Skype's Encryption May be Used as an Excuse for Trojan Viruses by German Police

Illustration for article titled Skype's Encryption May be Used as an Excuse for Trojan Viruses by German Police

Skype's encryption codes are proving a problem for German police, who say that their officers are unable to monitor suspect conversations. One of the country's top cops admitted yesterday that the combination of VoIP technology and Germany's strict anti-surveillance laws — a reaction to the Stasi's exploits during the Cold War — is making it harder to keep tabs on criminal and terrorist activity in the country.


"We can't decipher it," says Joerg Ziercke, President of the BKA, Germany's Federal Police Office. "That's why we're talking about source telecommunication surveillance — that is, getting to the source before encryption or after it's been decrypted." He does not, however, advocate that the Talinn-based internet company gave law enforcers its encryption keys.
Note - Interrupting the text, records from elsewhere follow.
-- ==== Sys2Proof/Word.lean ====
section
/-! DEFINITION. The word types of the part and the fixed-length tables the state is made of. -/

namespace Sys2Proof

/-- A byte of an image, a tag, a frame or a payload. -/
abbrev Byte := BitVec 8

/-- A 16-bit word that software sees: an epoch, a leg mask. -/
abbrev Half := BitVec 16

/-- A 32-bit word that software sees: the health word, a seal, an event's context value. -/
abbrev Word := BitVec 32

/-- A Q16.16 value (R5, Table 4.3) or an accumulator of R236, held as the raw integer: the value times 65,536. -/
abbrev Q := Int

/-- A table of exactly `n` entries. -/
structure Tab (n : Nat) (α : Type) where
  /-- The entries in index order. -/
  xs : List α
  /-- There are exactly `n` of them. -/
  len : xs.length = n
deriving DecidableEq, Repr

/-- The entry at an index. -/
def Tab.get {n : Nat} {α : Type} (t : Tab n α) (i : Fin n) : α :=
  t.xs[i.val]'(by rw [t.len]; exact i.isLt)

/-- The table with one entry replaced. -/
def Tab.set {n : Nat} {α : Type} (t : Tab n α) (i : Fin n) (x : α) : Tab n α :=
  ⟨t.xs.set i.val x, by rw [List.length_set, t.len]⟩

/-- The table whose every entry is `x`. -/
def Tab.fill (n : Nat) {α : Type} (x : α) : Tab n α := ⟨List.replicate n x, List.length_replicate⟩

/-- The table with entry `i` equal to `f i`. -/
def Tab.ofFn {n : Nat} {α : Type} (f : Fin n → α) : Tab n α := ⟨(List.finRange n).map f, by simp⟩

/-- One entry changed by a function of it. -/
def Tab.modify {n : Nat} {α : Type} (t : Tab n α) (i : Fin n) (f : α → α) : Tab n α := t.set i (f (t.get i))

/-- Every entry changed by a function of its index and itself. -/
def Tab.mapFin {n : Nat} {α β : Type} (t : Tab n α) (f : Fin n → α → β) : Tab n β :=
  Tab.ofFn fun i => f i (t.get i)

/-- The entry at a natural number, or a given value outside the table. -/
def Tab.getD {n : Nat} {α : Type} (t : Tab n α) (i : Nat) (d : α) : α := t.xs.getD i d

end Sys2Proof
end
"There are no discussions with Skype," he continued, stating that he had no interest in harming a company's competitiveness. "I don't think that any provider would go for that." He did, however, express the need for his country's law enforcement agencies to be able to conduct online searches of suspects' hard drives using Trojan Horse spyware, but he stressed that these cases were rare.

"We currently have 230 proceedings related to suspected Islamists," Ziercke said. "I can imagine that in two or three of those we would like to do this." [i4u and VoIP News]



I don't see the problem here: if the German police obtain a warrant to tap some one's Skype phone, and record the encrypted conversation, they can obtain another warrant that will allow them to bring the encrypted recording to Skype, to decrypt it for them.

Skype does not need to reveal their encryption technology, and the police can obtain the phone conversations they need.

Skype needs to adopt adequate security measures to ensure the privacy of the subscribers under surveillance, and also needs to limit this information within the company, but that isn't anything more than any Local Exchange Carrier would have to do under similar circumstances.

In effect, Skype is acting as a Local Exchange Carrier, except they have distributed a bit of their Central Office equipment to each Customer Premises. Since their Central Office equipment encrypts the phone conversation, Skype has an obligation to provide Law Enforcement with a decrypted copy.